The stone administration building, which has been erected near the entrance to the caverns, was built by hand from the solid rock foundation to the hand-riven cypress shake roof. The walls are built of beautifully weathered native limestone and the shelter roof is supported by hand-hewn timbers prepared on the ground. Parties, who tour the caverns, join guides here and return after the tour.
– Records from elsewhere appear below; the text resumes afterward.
/-- R57, R58, R116, R121, R145: the grant of a settled forwarded write finishes its request and shows the write, at
its landing address, to the Window Cache and to the Control Monitor; nothing else of the bridge above the port
changes, but that a hold placed on the path takes effect. R121, R145: each word it delivers is taken before any step
that could tell: a word's own row, and every command that reads or changes what a word changes or reads, does what it
does once the word ahead of it has been taken by its row, and that row leaves the words behind it. (That a word waits
for its row at all is the model's choice, log 3.) -/
def Obligations.ForwardedWritesAreObservedAtIssue : Prop :=
  (∀ (s : State) (i : Fin 8) (r : Request) (addr : Addr) (direct : Bool), s.current →
    s.path = some ⟨r, .forward addr direct⟩ → r.kind = .write → s.grantee = some .path →
    s.down.freeSlot = some i →
    let q := MemRequest.write addr r.shape r.data
    let p := Purpose.forwardedWrite ⟨r.master, ⟨r.kind, r.priv, r.shape⟩, r.addr⟩ (if direct then some addr else none)
    exec .arbiterGrant s = .next
      { s with
        path := none
        windows := (s.invalidate addr r.shape.bytes).windows
        down := { s.down with
          slots := s.down.slots.set i { s.down.slot i with state := .waiting q p }
          issueOrder := s.down.issueOrder ++ [i]
          lastGranted := .path }
        cm := { s.cm with recognised := controlWords s.cm.cbBase addr r.shape r.data } }.settleHold) ∧
  (∀ (s : State) (word : ControlWord) (rest : List ControlWord), s.running → s.cm.recognised = word :: rest →
    ∃ u, exec word.instr s = .next u ∧ u.cm.recognised = rest ∧
      ∀ c, meetsWords c = true ∨ takesItsWord c = true ∧ c ≠ word.instr → exec c s = exec c u)

/-- R145: the exact-cover rule. A single write of 8 bytes at CB_BASE + 40h delivers REQUEST and at CB_BASE + 48h
CONSUMED; a single write of another size delivers nothing; a burst delivers what its beats deliver, in beat order. -/
def Obligations.WordsAreRecognisedByExactCover : Prop :=
  ∀ (cb addr : Addr) (data : List Byte),
    let at_ (a : Nat) (bytes : List Byte) : List ControlWord :=
      if a = cb.toNat + 0x40 then [.request (bytes.getD 0 0) (bytes.getD 1 0)]
      else if a = cb.toNat + 0x48 then [.consumed (BitVec.ofNat 16 ((bytes.getD 0 0).toNat + 256 * (bytes.getD 1 0).toNat))]
      else []
    (2 ≤ data.length → controlWords cb addr (.single .b8) data = at_ addr.toNat data) ∧
    (∀ size, size ≠ .b8 → controlWords cb addr (.single size) data = []) ∧
    (∀ beats, data.length = 8 * beats → controlWords cb addr (.burst beats) data =
      (List.range beats).flatMap fun i => at_ (addr.toNat + 8 * i) (data.drop (8 * i)))

/-- R123, R124: a response to a slot that owes a late one is that one, and is discarded; a second response to a HELD
slot, and a response to a FREE one, are discarded; a response to a STALE slot frees it; a response to a WAITING slot
that is not the oldest makes it HELD. R124: the end of a STALE period frees the slot, which then owes the late
response. -/
def Obligations.ResponsesThatCompleteNothing : Prop :=
  (∀ (s : State) (i : Fin 8) (st : Status) (data : Payload), s.cm.recognised = [] →
      let x := s.down.slot i
      let put (y : Slot) : State := { s with down := { s.down with slots := s.down.slots.set i y } }
      (x.owes = true → exec (.downstreamResponse i st data) s = .next (put ⟨x.state, false⟩)) ∧
      (x.owes = false → x.state = .free → exec (.downstreamResponse i st data) s = .next s) ∧
      (∀ q p st' data', x.owes = false → x.state = .held q p st' data' →
        exec (.downstreamResponse i st data) s = .next s) ∧
      (∀ counting, x.owes = false → x.state = .stale counting →
        exec (.downstreamResponse i st data) s = .next (put ⟨.free, false⟩)) ∧
      (∀ q p, x.owes = false → x.state = .waiting q p → s.down.issueOrder.head? ≠ some i →
        exec (.downstreamResponse i st data) s = .next (put ⟨.held q p st data, false⟩))) ∧
  (∀ (s : State) (i : Fin 8), (s.down.slot i).state = .stale true →
      exec (.stalePeriodExpiry i) s = .next { s with down := { s.down with slots := s.down.slots.set i ⟨.free, true⟩ } })

/-- R123, R125: the response to the oldest WAITING slot frees it and is delivered to its requester; then each HELD
slot that has become the oldest completes in its turn with the response it holds, until the oldest is WAITING or none
is left. R124: the expiry of the oldest WAITING slot's timer completes its request ERROR and makes the slot STALE; the
HELD slots behind it complete in the same way. R115, R119, R120: a forwarded read that completes OKAY is answered with
the bytes returned, and ERROR with FFh for each byte; a forwarded write that completes ERROR hands one WRITE_ERROR
record to the ring, with backing for a DIRECT write alone, and OKAY changes nothing. R99: a counter read without a
line that completes OKAY is answered with its view of the 8 bytes as a record, and ERROR with FFh for each byte of the
read. -/
def Obligations.TheOldestRequestCompletes : Prop :=
  (∀ (s : State) (i : Fin 8) (chain rest : List (Fin 8)) (q : MemRequest) (p : Purpose), s.cm.recognised = [] →
      (s.down.slot i).state = .waiting q p → s.down.issueOrder = i :: (chain ++ rest) → s.down.issueOrder.Nodup →
      (∀ j ∈ chain, ∃ q' p' st data, (s.down.slot j).state = .held q' p' st data) →
      (∀ j ∈ rest.head?, (s.down.slot j).state.isWaiting = true) →
      let left (x : Slot) : State :=
        { s with down := { s.down with slots := s.down.slots.set i x, issueOrder := chain ++ rest } }
      let next (u : State) (j : Fin 8) : State :=
        match (s.down.slot j).state with
        | .held _ p' st data => State.complete p' st data { u with down := { u.down with
            slots := u.down.slots.set j { s.down.slot j with state := .free }
            issueOrder := u.down.issueOrder.tail } }
        | .free | .waiting _ _ | .stale _ => u
      ((s.down.slot i).owes = false → ∀ st data, exec (.downstreamResponse i st data) s =
        .next (chain.foldl next ((left ⟨.free, false⟩).complete p st data))) ∧
      (s.running → exec (.responseTimerExpiry i) s =
        .next (chain.foldl next ((left { s.down.slot i with state := .stale true }).complete p .error 0)))) ∧
  (∀ (s : State) (id n : Nat) (o : Origin) (backing : Option Addr) (view : View) (data : Payload),
      let answered (a : Answer) : State := { s with up := { s.up with
        reads := s.up.reads.map fun (e : ReadEntry) => if e.id = id then { e with answer := some a } else e } }
      s.complete (.forwardedRead id n) .okay data = answered ⟨.okay, laneBytes n data⟩ ∧
      s.complete (.forwardedRead id n) .error data = answered ⟨.fault, List.replicate n 0xFF⟩ ∧
      s.complete (.forwardedWrite o backing) .okay data = s ∧
      s.complete (.forwardedWrite o backing) .error data = s.handRecord
        ⟨.writeError, none, o.master, o.access.byte, o.addr, backing, 0, .zero, .zero⟩ ∧
      s.complete (.counterRead id view) .okay data =
        answered ⟨.okay, view.answer (Record.decode (data.setWidth 64))⟩ ∧
      s.complete (.counterRead id view) .error data = answered ⟨.fault, List.replicate view.bytes 0xFF⟩)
Here we behold most wondrous sights
No mortal understands,
Of stalactites and stalagmites,
A house not made with hands.
Here Nature set to work her hands
In ages long since gone,
That man might quit his work on lands
To see and ponder on.
What means these fluted columns tall,—
These pendants from the dome?
These sculptured figures large and small,
Excelling Greece and Rome?
This drapery striped with Nature’s hues,
In regular spaces wrought?
These scenes man’s pride at once subdues—
They are beyond his thought.
The brute would look and turn away
To seek his fill of food;
’Tis ours to seek while here we stay,
The Great Creative Good.
The Architect within whose mind
The wonders of the sea,
The land, the sky, and all their kind,
Has wrought for you and me.
That we may look upon His deeds
And make our own expand,
For we alone best serve all needs
As tools within His hand.
—Charles Cottingham
Marianna, Florida
The stalagmite on the right is almost joined with a stalactite. If it does, it will make a column. The grape-like clusters in the upper foreground result when the flow of water is so slow that all of it evaporates from the ceilings and deposits its mineral load there.